Table 2. The resulted errors of the comparison.

θ	MSE		MAE (Degrees)		NRMSE
	Double-Loop PID	Proposed Method	Double-Loop PID	Proposed Method	Double-Loop PID	Proposed Method
1	0.24507	0.07827	0.33689	0.16484	0.00728	0.00413
2	0.22764	0.07742	0.33918	0.17136	0.00698	0.00408
3	0.23438	0.08534	0.33019	0.17191	0.00594	0.00358
4	0.22605	0.07466	0.33611	0.16810	0.00583	0.00335
5	0.23187	0.07403	0.33084	0.16179	0.00585	0.00331
6	0.22733	0.07490	0.34077	0.16926	0.00577	0.00332

shows the resulted errors of the comparison. As presented in Section 2, the effect of disturbance behind the PID control loop results in position errors. In the case of double-loop PID controller, if the active plate deviates from the desired trajectory, the double-loop PID controller adjusts it to the correct position. The maximum MAE is 0.34077 degrees. In the case of the proposed hybrid controller, MSE, MAE, and NRMSE are much lower. The maximum MAE is only 0.1715 degrees. This superiority is due to the real-time adjustment using the BFO algorithm.

8. Conclusions

In this study, a novel architecture of the vision/position hybrid controller is proposed and applied to the Hexa parallel robot. The 3DVS is combined with the PID position controller to form a two-level closed-loop controller of the robot. The 3DVS is designed with a simple structure consisting of one stereo camera at the top of the robot and four planar colored markers on the surface of the end-effector. Based on the colored markers, the 3DVS measures the pose of the end-effector after the PID control. The measurement of the 3DVS is used as a feedback of the second closed-loop control, which ensures achieving the desired trajectory of the robot.
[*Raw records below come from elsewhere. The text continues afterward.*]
-- ==== Sys2Proof/Tests/Slice0.lean ====
section
/-! SUPPORT. Tests: an ill-formed term for each check of WellFormed, words written out bit by bit from the manual's encodings, small
results from the manual's examples, and for every statement with hypotheses a state and operands that meet them. -/

set_option Elab.async false

namespace Sys2Proof.Tests

open Sys2Proof Sys2Proof.Machine

/-! ### Ill-formed instructions -/


/-- R51: guard 9 of a scalar form, guard 12 of a vector form, guard 14 of a matrix form, rounding 5, condition 10, odd condition pair, odd predicate pair, predicate pair 12, predicate 12, field over 64 bits, call frame 0, call frame 7, loop level 6, empty loop body. -/
theorem test_wf_refuses_1 : ([.add 9#4 1#5 2#5 3#5, .vadd 12#4 1#10 2#10 3#10 0#4, .arel 14#4 3#6, .vadd 15#4 1#10 2#10 3#10 5#4, .cmp 15#4 2#3 1#5 2#5 10#4, .cmp 15#4 3#3 1#5 2#5 2#4, .vcmp 15#4 3#4 1#10 2#10 2#4, .vcmp 15#4 12#4 1#10 2#10 2#4, .vsel 15#4 1#10 2#10 3#10 12#4, .bfx 15#4 1#5 2#5 40#6 24#6, .call 15#4 1#3 0#3, .call 15#4 1#3 7#3, .loop 15#4 6#3 1#17 1#24, .loop 15#4 0#3 0#17 1#24] : List Instr).all (fun i => !i.wf) = true := by decide

/-- R51: no stages, seven stages, window over 1,024, guarded ALIGN, target code 5, part 2 with code 0, block format 6, reduction 3, odd flag pair, high half 2, direction 5, token operation 3, slot source 64, legends over 256. -/
theorem test_wf_refuses_2 : ([.loopR 15#4 0#3 1#12 0#3 0#10 0#6 1#10, .loopR 15#4 0#3 1#12 7#3 0#10 0#6 1#10, .loopxR 15#4 0#3 1#12 1#3 1000#10 24#6 1#5, .align 3#4, .vpack 15#4 1#10 2#10 3#10 5#4 0#4, .vunpk 15#4 1#10 2#10 2#2 0#4 0#4, .vqbx 15#4 1#10 2#10 6#4 0#4, .vred 15#4 1#10 2#10 3#2 0#4, .vflag 15#4 3#5 0#4 0#2, .vmulh 15#4 1#10 2#10 3#10 2#4, .vsend 15#4 1#10 5#3, .ipf 15#4 1#10 3#2 0#4, .lgb 15#4 0#1 0#12 0#8 1#1 64#10 0#2 0#4, .lginv 15#4 250#8 6#8] : List Instr).all (fun i => !i.wf) = true := by decide

/-- R51: positions over 8, 33 row sums, queue q8, queue mode 3, flag pair without flag mode, flag-mode push, queue aq2, function 12, built-in table, scope 5, release load, scope without order, acquire store, load into q7. -/
theorem test_wf_refuses_3 : ([.lgsave 15#4 0#8 4#8 0#6 4#3, .lgsum 15#4 0#8 32#8 0#10, .vpop 15#4 0#10 8#4 0#2 0#1 0#3 0#2 0#4, .ypop 15#4 0#10 3#2 0#1 0#3 0#2 0#4, .cpop 15#4 0#5 0#2 0#1 2#3 0#2 0#4, .vpush 15#4 0#10 0#4 2#2 0#2 0#4, .apush 15#4 0#5 2#4 0#2 0#2 0#4, .ipsel 15#4 12#4 0#2 0#4, .ipld 15#4 7#4 0#6 0#2 0#4, .ld 15#4 1#5 2#5 0#24 0#2 0#1 1#2 5#3, .ld 15#4 1#5 2#5 0#24 0#2 0#1 2#2 0#3, .st 15#4 1#5 2#5 0#24 0#2 0#2 1#3, .stx 15#4 1#5 2#5 3#5 0#2 0#2 1#2 0#3, .ldq 15#4 7#4 1#5 0#24 0#2] : List Instr).all (fun i => !i.wf) = true := by decide

/-- R51: store from k4, handle register 16, aux without handles, fence of no order, barrier 16, launch queue 16, one-byte atomic, release AWAIT, twin operation 17, used empty half, twin shift by 64, immediate MOV with a source, a machine event. -/
theorem test_wf_refuses_4 : ([.stq 15#4 4#4 1#5 0#24 0#2, .gather 15#4 16#5 1#5 2#5 3#5 1#1 0#1, .copy 15#4 1#5 2#5 3#5 4#5 0#1 0#1 0#2 0#4, .fence 15#4 0#2 0#3, .bara 15#4 16#5, .launchB 15#4 1#5 2#5 16#5, .aadd 15#4 1#5 2#5 3#5 0#2 0#2 0#3, .await 15#4 1#5 2#5 3#5 0#4 3#2 2#2 0#3, .twin ⟨17#5, 1#5, 2#5, 0#1, 0#12⟩ ⟨0#5, 0#5, 0#5, 0#1, 0#12⟩, .twin ⟨1#5, 1#5, 2#5, 0#1, 0#12⟩ ⟨0#5, 1#5, 0#5, 0#1, 0#12⟩, .twin ⟨8#5, 1#5, 2#5, 1#1, 64#12⟩ ⟨0#5, 0#5, 0#5, 0#1, 0#12⟩, .twin ⟨16#5, 1#5, 2#5, 1#1, 5#12⟩ ⟨0#5, 0#5, 0#5, 0#1, 0#12⟩, .mxStart 0] : List Instr).all (fun i => !i.wf) = true := by decide

/-! ### Words written out from R33 and R41 to R44 -/

/-- The decoder reads a word as an instruction. -/
def reads (w : Word) (i : Instr) : Bool := match decode w with | .ok j => decide (j = i) | .error _ => false

theorem test_words_S1 :
    (reads 0x8000F4AB60000000#64 (.add 15#4 9#5 10#5 27#5) &&
     reads 0x8001352B60000000#64 (.sub 3#4 10#5 10#5 27#5) &&
     reads 0x800275AB60000000#64 (.mul 7#4 11#5 10#5 27#5) &&
     reads 0x8003F4AB60000000#64 (.mulh 15#4 9#5 10#5 27#5) &&
     reads 0x8004352B60000000#64 (.mulhn 3#4 10#5 10#5 27#5) &&
     reads 0x800575AB60000000#64 (.div 7#4 11#5 10#5 27#5) &&
     reads 0x8006F4AB60000000#64 (.divn 15#4 9#5 10#5 27#5) &&
     reads 0x8007352B60000000#64 (.rem 3#4 10#5 10#5 27#5) &&
     reads 0x800875AB60000000#64 (.remn 7#4 11#5 10#5 27#5) &&
     reads 0x8009F4AB60000000#64 (.and 15#4 9#5 10#5 27#5) &&
     reads 0x800A352B60000000#64 (.or 3#4 10#5 10#5 27#5) &&
     reads 0x800B75AB60000000#64 (.xor 7#4 11#5 10#5 27#5) &&
     reads 0x800CF4AB60000000#64 (.andn 15#4 9#5 10#5 27#5) &&
     reads 0x800D352B60000000#64 (.shl 3#4 10#5 10#5 27#5) &&
     reads 0x800E75AB60000000#64 (.shr 7#4 11#5 10#5 27#5)) = true := by decide

theorem test_words_S2 :
    (reads 0x800FF4AB60000000#64 (.sar 15#4 9#5 10#5 27#5) &&
     reads 0x8010352B60000000#64 (.rotr 3#4 10#5 10#5 27#5) &&
     reads 0x801175AB60000000#64 (.min 7#4 11#5 10#5 27#5) &&
     reads 0x8012F4AB60000000#64 (.max 15#4 9#5 10#5 27#5) &&
     reads 0x8013352B60000000#64 (.minn 3#4 10#5 10#5 27#5) &&
     reads 0x801475AB60000000#64 (.maxn 7#4 11#5 10#5 27#5) &&
     reads 0x8015F47C00000000#64 (.clz 15#4 8#5 31#5) &&
     reads 0x8016F47C00000000#64 (.ctz 15#4 8#5 31#5) &&
     reads 0x8017F47C00000000#64 (.popc 15#4 8#5 31#5) &&
     reads 0x8018F47C003E0000#64 (.sext 15#4 8#5 31#5 31#6) &&
     reads 0x8019F47C000E0000#64 (.zext 15#4 8#5 31#5 7#6) &&
     reads 0x801AF47C142E0000#64 (.bfx 15#4 8#5 31#5 40#6 23#6) &&
     reads 0x801BF47C207E0000#64 (.bfi 15#4 8#5 31#5 1#5 0#6 63#6) &&
     reads 0x801CF6254000C000#64 (.sel 15#4 12#5 9#5 10#5 3#3) &&
     reads 0x801DF48000000000#64 (.mov 15#4 9#5 0#5)) = true := by decide

theorem test_words_S3 :
    (reads 0x801EF31800000080#64 (.addi 15#4 6#5 6#5 128#34) &&
     reads 0x801FF31BFFFFFFFF#64 (.andi 15#4 6#5 6#5 17179869183#34) &&
     reads 0x8020F319FFFFFFFF#64 (.ori 15#4 6#5 6#5 8589934591#34) &&
     reads 0x8021F31A00000000#64 (.xori 15#4 6#5 6#5 8589934592#34) &&
     reads 0x8022F31C0000003F#64 (.shli 15#4 6#5 7#5 63#6) &&
     reads 0x8023F31C00000001#64 (.shri 15#4 6#5 7#5 1#6) &&
     reads 0x8024F31C00000020#64 (.sari 15#4 6#5 7#5 32#6) &&
     reads 0x8025FA0002020000#64 (.li 15#4 20#5 33685504#32) &&
     reads 0x8026FA0080000000#64 (.lih 15#4 20#5 2147483648#32) &&
     reads 0x8027FA00FFFFFFF8#64 (.addpc 15#4 20#5 4294967288#32) &&
     reads 0x8028F42544000000#64 (.cmp 15#4 2#3 9#5 10#5 2#4) &&
     reads 0x8029F8227FFFFFFB#64 (.cmpi 15#4 4#3 8#5 9#4 1073741819#30)) = true := by decide

theorem test_words_B1 :
    (reads 0xA000F00000000000#64 (.nop 15#4) &&
     reads 0xA001F4000000000C#64 (.pbr 15#4 2#3 12#32) &&
     reads 0xA002FE2400000000#64 (.pbrx 15#4 7#3 9#5) &&
     reads 0xA003340000000000#64 (.br 3#4 2#3) &&
     reads 0xA004F30000000000#64 (.call 15#4 1#3 4#3) &&
     reads 0xA005F00000000000#64 (.ret 15#4) &&
     reads 0xA006FA00030003E8#64 (.loop 15#4 5#3 3#17 1000#24) &&
     reads 0xA007F1FFFF480000#64 (.loopx 15#4 0#3 131071#17 9#5) &&
     reads 0xA008FA00CC401C02#64 (.loopR 15#4 5#3 6#12 3#3 64#10 7#6 2#10) &&
     reads 0xA009F200DBE85FC0#64 (.loopxR 15#4 1#3 6#12 6#3 1000#10 23#6 30#5) &&
     reads 0xA00AF60000000000#64 (.lexit 15#4 3#3) &&
     reads 0xA00BF00000000000#64 (.align 15#4) &&
     reads 0xA00CF00000001234#64 (.contour 15#4 4660#16) &&
     reads 0xA00DF00000FFFFFF#64 (.wait 15#4 16777215#24) &&
     reads 0xA00EF48000000000#64 (.clkdiv 15#4 9#5)) = true := by decide

theorem test_words_B2 :
    (reads 0xA00FFF0000000011#64 (.mfs 15#4 30#5 17#12) &&
     reads 0xA010F48000000020#64 (.mts 15#4 9#5 32#12) &&
     reads 0xA011F00000000000#64 (.exit 15#4) &&
     reads 0xA012F00000000007#64 (.trap 15#4 7#16) &&
     reads 0xA013F0000000FFFF#64 (.bkpt 15#4 65535#16) &&
     reads 0xA015F000DEADBEEF#64 (.trmark 15#4 3735928559#32) &&
     reads 0xA014F00000000000#64 (.fix 15#4) &&
     reads 0xA016F01800000000#64 (.resume 15#4 6#5) &&
     reads 0xA017F29800000000#64 (.svchk 15#4 5#5 6#5)) = true := by decide

theorem test_words_V1 :
    (reads 0xB000B0A0290A8001#64 (.vadd 11#4 40#10 41#10 42#10 1#4) &&
     reads 0xB001FFFC00800004#64 (.vsub 15#4 1023#10 0#10 512#10 4#4) &&
     reads 0xB00200A0290A8000#64 (.vmul 0#4 40#10 41#10 42#10 0#4) &&
     reads 0xB30320A0290A82B0#64 (.vfma 2#4 40#10 41#10 42#10 43#10 0#4) &&
     reads 0xB004F0A0290ABFF2#64 (.vfms 15#4 40#10 41#10 42#10 1023#10 2#4) &&
     reads 0xB005F0A0290A8000#64 (.vmin 15#4 40#10 41#10 42#10) &&
     reads 0xB006F0A0290A8000#64 (.vmax 15#4 40#10 41#10 42#10) &&
     reads 0xB007F0A029000000#64 (.vabs 15#4 40#10 41#10) &&
     reads 0xB008F0A029000000#64 (.vneg 15#4 40#10 41#10) &&
     reads 0xB014F0A029000000#64 (.vnot 15#4 40#10 41#10) &&
     reads 0xB017F0A029000000#64 (.vmov 15#4 40#10 41#10) &&
     reads 0xB009F0A0290A8003#64 (.vadds 15#4 40#10 41#10 42#10 3#4) &&
     reads 0xB00AF0A0290A8003#64 (.vsubs 15#4 40#10 41#10 42#10 3#4) &&
     reads 0xB00BF0A0290A8000#64 (.vmullo 15#4 40#10 41#10 42#10) &&
     reads 0xB00CF0A0290A8001#64 (.vmulh 15#4 40#10 41#10 42#10 1#4)) = true := by decide

theorem test_words_V2 :
    (reads 0xB00DF0A02900000D#64 (.vrshr 15#4 40#10 41#10 13#6) &&
     reads 0xB00EF0A02900000E#64 (.vshl 15#4 40#10 41#10 14#6) &&
     reads 0xB00FF0A02900000F#64 (.vshr 15#4 40#10 41#10 15#6) &&
     reads 0xB010F0A029000010#64 (.vsar 15#4 40#10 41#10 16#6) &&
     reads 0xB01CF0A02900001C#64 (.vrotl 15#4 40#10 41#10 28#6) &&
     reads 0xB011F0A0290A8000#64 (.vand 15#4 40#10 41#10 42#10) &&
     reads 0xB012F0A0290A8000#64 (.vor 15#4 40#10 41#10 42#10) &&
     reads 0xB013F0A0290A8000#64 (.vxor 15#4 40#10 41#10 42#10) &&
     reads 0xB015F40020084002#64 (.vcmp 15#4 4#4 32#10 33#10 2#4) &&
     reads 0xB016F0A0290A800B#64 (.vsel 15#4 40#10 41#10 42#10 11#4) &&
     reads 0xB018F0A000FFFFFF#64 (.vmovi 15#4 40#10 16777215#24) &&
     reads 0xB319F08400600000#64 (.vbc 15#4 33#10 12#5) &&
     reads 0xB01AF08000000000#64 (.viota 15#4 32#10 0#24) &&
     reads 0xB01BF0A0290A82B0#64 (.vperm 15#4 40#10 41#10 42#10 43#10) &&
     reads 0xB01DF0A029000004#64 (.vcvt 15#4 40#10 41#10 4#4)) = true := by decide

theorem test_words_V3 :
    (reads 0xB023772600000000#64 (.vflag 7#4 14#5 4#4 3#2) &&
     reads 0xB024F0A0290A82B0#64 (.vclamp 15#4 40#10 41#10 42#10 43#10) &&
     reads 0xB025F00028200000#64 (.vsend 15#4 40#10 1#3) &&
     reads 0xB01EF0A0290A8041#64 (.vpack 15#4 40#10 41#10 42#10 4#4 1#4) &&
     reads 0xB01FF0A029000310#64 (.vunpk 15#4 40#10 41#10 3#2 1#4 0#4) &&
     reads 0xB020F0A029000084#64 (.vqbx 15#4 40#10 41#10 8#4 4#4) &&
     reads 0xB021F0A029000090#64 (.vdqbx 15#4 40#10 41#10 9#4) &&
     reads 0xB022F0A029000021#64 (.vred 15#4 40#10 41#10 2#2 1#4)) = true := by decide

theorem test_words_M1 :
    (reads 0xC000668000000000#64 (.fmt 6#4 13#5) &&
     reads 0xC001F30000000000#64 (.fmti 15#4 3#4) &&
     reads 0xC002F0E800000000#64 (.acq 15#4 3#6 2#2 1#1) &&
     reads 0xC003FF0000000000#64 (.arel 15#4 60#6) &&
     reads 0xC004FF4000000000#64 (.oclaim 15#4 61#6) &&
     reads 0xC005FF8000000000#64 (.orel 15#4 62#6) &&
     reads 0xC006F1C30A000000#64 (.owr 15#4 7#6 3#6 40#10) &&
     reads 0xC007F00000080000#64 (.lgb 15#4 0#1 0#12 0#8 0#1 128#10 0#2 0#4) &&
     reads 0xC008F80820403022#64 (.lgbc 15#4 1#1 16#12 64#8 1#1 3#10 2#2 2#4) &&
     reads 0xC009F101F0000000#64 (.lginv 15#4 16#8 31#8) &&
     reads 0xC00AF20072400000#64 (.lgsave 15#4 32#8 7#8 9#6 0#3) &&
     reads 0xC00BFF906FC80000#64 (.lgload 15#4 249#8 6#8 63#6 1#3) &&
     reads 0xC00CF000F0008000#64 (.lgsum 15#4 0#8 15#8 64#10) &&
     reads 0xC00D680C06403893#64 (.mlu 6#4 1#1 24#12 3#6 32#8 7#6 2#5 1#2 3#4) &&
     reads 0xC00EF00008002840#64 (.mluc 15#4 0#1 0#12 4#6 0#8 5#6 1#5 0#2 0#4)) = true := by decide

theorem test_words_M2 :
    (reads 0xC00FF7FF8600001F#64 (.mzero 15#4 0#1 4095#12 3#6 1#2 15#4) &&
     reads 0xC010F00006100000#64 (.mdrain 15#4 0#1 0#12 3#6 64#10 0#2 0#4) &&
     reads 0xC010F00007004000#64 (.mdrainSt 15#4 0#1 0#12 3#6 1#2 0#2 0#4)) = true := by decide

theorem test_words_I1 :
    (reads 0xD000F0C004800000#64 (.vpop 15#4 48#10 2#4 1#2 0#1 0#3 0#2 0#4) &&
     reads 0xD001F10006800012#64 (.vpush 15#4 64#10 3#4 1#2 1#2 2#4) &&
     reads 0xD002F001A3100000#64 (.spop 15#4 13#5 1#4 2#2 0#1 2#3 0#2 0#4) &&
     reads 0xD003F0D000400027#64 (.ypop 15#4 52#10 0#2 1#1 0#3 2#2 7#4) &&
     reads 0xD004F00121700000#64 (.cpop 15#4 9#5 2#2 1#1 6#3 0#2 0#4) &&
     reads 0xD005F003E2000000#64 (.apush 15#4 31#5 1#4 0#2 0#2 0#4) &&
     reads 0xD006F50000000000#64 (.ipsel 15#4 5#4 0#2 0#4) &&
     reads 0xD007FB8400000011#64 (.ipld 15#4 11#4 33#6 1#2 1#4) &&
     reads 0xD008F00030000000#64 (.ipf 15#4 48#10 0#2 0#4)) = true := by decide

theorem test_words_A1 :
    (reads 0xE000128C00010300#64 (.ld 1#4 5#5 3#5 64#24 3#2 0#1 0#2 0#3) &&
     reads 0xE001F28FF80001B0#64 (.ldx 15#4 5#5 3#5 31#5 3#2 1#2 1#1 1#2 4#3) &&
     reads 0xE002F3ABFFFFE34C#64 (.st 15#4 7#5 10#5 16777208#24 3#2 2#2 3#3) &&
     reads 0xE003F490D0000000#64 (.stx 15#4 9#5 4#5 6#5 2#2 0#2 0#2 0#3) &&
     reads 0xE004F22000040100#64 (.ldq 15#4 2#4 8#5 256#24 1#2) &&
     reads 0xE006F323FFFE0000#64 (.stq 15#4 3#4 8#5 16777088#24 0#2) &&
     reads 0xE009F13000000000#64 (.sqpush 15#4 1#4 12#5 0#2) &&
     reads 0xE00AF00C00400000#64 (.pref 15#4 3#5 4096#24) &&
     reads 0xE005F32D8D000000#64 (.ldq2 15#4 6#5 11#5 12#5 13#5) &&
     reads 0xE00BF52D80000013#64 (.copy 15#4 10#5 11#5 12#5 0#5 0#1 0#1 1#2 3#4) &&
     reads 0xE007F7AD8D800000#64 (.gather 15#4 15#5 11#5 12#5 13#5 1#1 0#1) &&
     reads 0xE008F53FED400000#64 (.scatter 15#4 10#5 15#5 31#5 13#5 0#1 1#1) &&
     reads 0xE00CF29800000000#64 (.cwait 15#4 5#5 6#5) &&
     reads 0xE01AF0000000006C#64 (.fence 15#4 3#2 3#3) &&
     reads 0xE01BF0000000000C#64 (.tfence 15#4 3#3)) = true := by decide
To minimize the measurement error of the 3DVS due to the error of the stereo camera parameters and the external noise affecting image processing, the optimization problem is modeled based on the distance and coplanarity constraints of the colored markers. This optimization problem is solved by using BFO in the real-time adjustment process, which is implemented right in the operation of the robot. The experiment is performed on a specific Hexa parallel robot to assess the effectiveness and feasibility of the proposed real-time adjustment using the BFO. The experimental result shows that it has high accuracy. The MAE decreased significantly from about 4.45 mm for translation and 2.14 degrees for rotation to about 0.93 mm and 0.26 degrees, respectively. The computation time of the BFO algorithm is encouraging with responses in milliseconds, although the experiment was conducted on a laptop with an average hardware configuration. Besides, the experimental comparison between the proposed method and another control method was also performed. Compared to the double-loop PID control method in another research, the MAE of rotation angles of the arms is reduced by about 50 percent. The results show the superiority and application potential of the proposed method.